Wednesday, October 6, 2010

Why I don't care about "The Social Network."

So, the big buzz right now is the Mark Zuckerberg biopic "The Social Network."

Its been called "Citizen Kane for the ADD, I wan't it NOW generation", but I think even thats been overly generous.

The thing is, Citizen Kane, the thinly disguised biopic of Willam Randolf Herst, was about a character who was sympathetic in many ways and who had actually lived a life. While not in all senses a nice man, Kane is a hard working, driven man who we see work and sacrifice to make his way to the top. He puts in a life of determined work in order to reach the pinnacle he does. And the ultimate lesson of the movie, that you can't expect to understand a man or his drives from one or two isolated facts about him, is a deep and meaningful thing to think about.

And then we have Zuckerberg, by all accounts (including this movie) an obnoxious self-obsessed late adolescent. Mr. Zuckerberg, you HAVE no life to write about. You are 26. When Kane is 26 he's still a struggling junior reporter. At 26 he is still far lower on the economic scale than you were at birth. And what this movie says is that your motivations are so thin, juvenile, and simplistic that they can be adequately explained by a handful of life events.

And thats why I don't care about you or your "story".

A spoiled rich kid goes to Harvard, feels like an outsider, and gets rich himself. No big surprise. Money is power and, like Bill Gates, you started out with a lot of it. Power brings power, money brings money.
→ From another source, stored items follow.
/-! ### Canonical addresses, bit by bit (R61) -/

/-- A right shift leaves nothing exactly when every bit from there on is 0. -/
theorem ushiftRight_eq_zero_iff (a : Addr) (k : Nat) :
    a >>> k = 0#64 ↔ ∀ n, k ≤ n → n < 64 → a.getLsbD n = false := by
  constructor
  · intro h n hk _
    have hbit := congrArg (fun b : Addr => b.getLsbD (n - k)) h
    rwa [BitVec.getLsbD_ushiftRight, Nat.add_sub_cancel' hk, BitVec.getLsbD_zero] at hbit
  · intro h
    apply BitVec.eq_of_getLsbD_eq
    intro i _
    rw [BitVec.getLsbD_ushiftRight, BitVec.getLsbD_zero]
    rcases Nat.lt_or_ge (k + i) 64 with hlt | hge
    · exact h _ (Nat.le_add_right k i) hlt
    · exact BitVec.getLsbD_of_ge _ _ hge

/-- The same for the complement: every bit from there on is 1. -/
theorem not_ushiftRight_eq_zero_iff (a : Addr) (k : Nat) :
    (~~~a) >>> k = 0#64 ↔ ∀ n, k ≤ n → n < 64 → a.getLsbD n = true := by
  rw [ushiftRight_eq_zero_iff]
  refine forall_congr' fun n => imp_congr_right fun _ => imp_congr_right fun hn => ?_
  simp [hn]

theorem VaBits.toNat_le (v : VaBits) : v.toNat ≤ 64 := by cases v <;> decide

/-! ### A page fault's code (R196) -/

/-- Bits 0, 2, 3 and 5 are P, U/S, RSVD and PK; every other bit is 0. -/
theorem pageFaultCode_getLsbD (present rsvd pk : Bool) (cpl : BitVec 2) (n : Nat) :
    (pageFaultCode present rsvd pk cpl).getLsbD n =
      if n = 0 then present else if n = 2 then decide (cpl = 3#2) else if n = 3 then rsvd
      else if n = 5 then pk else false := by
  rw [pageFaultCode]
  change BitVec.getLsbD (w := 26 + (1 + (1 + (1 + (1 + (1 + 1)))))) _ n = _
  simp only [BitVec.getLsbD_append]
  rcases n with _ | _ | _ | _ | _ | _ | n <;> simp [beq_eq_decide]

/-! ### The region that holds an address (R63; log entry 9) -/

theorem State.regionAt_eq_none {s : State} {a : Addr} (h : ∀ r ∈ s.map, ¬r.Holds a) : s.regionAt a = none :=
  List.find?_eq_none.2 fun r hr => by simpa using h r hr

/-- The first region that holds an address is the one it lies in. -/
theorem State.regionAt_eq_some {s : State} {a : Addr} {before after : List Region} {r : Region}
    (hmap : s.map = before ++ r :: after) (hbefore : ∀ q ∈ before, ¬q.Holds a) (hr : r.Holds a) :
    s.regionAt a = some r := by
  rw [State.regionAt, hmap, List.find?_eq_some_iff_append]
  exact ⟨by simpa using hr, before, after, rfl, fun q hq => by simpa [imp_iff_not_or] using hbefore q hq⟩

theorem State.answer_of_regionAt {s : State} {a : Addr} {r : Region} (h : s.regionAt a = some r) :
    s.answer a = r.access.answer s.cpl := by
  rw [State.answer, h]

theorem State.sharedAt_of_regionAt {s : State} {a : Addr} {r : Region} (h : s.regionAt a = some r) :
    s.sharedAt a = r.shared := by
  rw [State.sharedAt, h]

theorem State.answer_of_regionAt_none {s : State} {a : Addr} (h : s.regionAt a = none) : s.answer a = .nothing := by
  rw [State.answer, h]

theorem State.sharedAt_of_regionAt_none {s : State} {a : Addr} (h : s.regionAt a = none) : s.sharedAt a = false := by
  rw [State.sharedAt, h]

/-! ### The bytes that count (R60, R199) -/

/-- The offsets that count: those of the active lanes under fault suppression, else all of the operand's. -/
theorem State.mem_countedOffsets (s : State) (vl : VecLen) (m : Option MaskVal) (i : Nat) :
    i ∈ s.countedOffsets vl m ↔ i < vl.bytes ∧ (s.cfg.faultSuppression = true → laneActive m (i / 2) = true) := by
  unfold State.countedOffsets
  split_ifs with hfs <;> simp [hfs]

theorem State.mem_countedBytes (s : State) (vl : VecLen) (mask : BitVec 3) (la a : Addr) :
    a ∈ s.countedBytes vl mask la ↔
      ∃ i < vl.bytes, (s.cfg.faultSuppression = true → laneActive (s.maskOperand mask) (i / 2) = true) ∧
        a = byteAddr la i := by
  simp only [State.countedBytes, List.mem_map, State.mem_countedOffsets, and_assoc, eq_comm (a := byteAddr la _)]

/-- The offsets below 2 * n are the two bytes of each lane below n. -/
theorem exists_lt_two_mul_iff {n : Nat} {P : Nat → Nat → Prop} :
    (∃ i < 2 * n, P (i / 2) i) ↔ ∃ j < n, P j (2 * j) ∨ P j (2 * j + 1) := by
  constructor
  · rintro ⟨i, hi, hP⟩
    refine ⟨i / 2, by omega, ?_⟩
    rcases Nat.mod_two_eq_zero_or_one i with h | h
    · exact .inl (by rwa [show 2 * (i / 2) = i by omega])
    · exact .inr (by rwa [show 2 * (i / 2) + 1 = i by omega])
  · rintro ⟨j, hj, hP | hP⟩
    · exact ⟨2 * j, by omega, by rwa [show 2 * j / 2 = j by omega]⟩
    · exact ⟨2 * j + 1, by omega, by rwa [show (2 * j + 1) / 2 = j by omega]⟩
If you had had to work flipping burgers to pay your way through a state school, like many people I know, would you have had the time to create your "brilliant" invention? I bet there are plenty more brilliant inventions out there that could be created by college students without the need to actually pay their way through life.

Your story, such as it is, is pedantic, predictable and maybe just a bit pathetic. The rich get richer. Thats a story I see every day in the news for free.

Get them to make another movie when you have actually lived some life, say maybe when your 70, and maybe I'll go see that.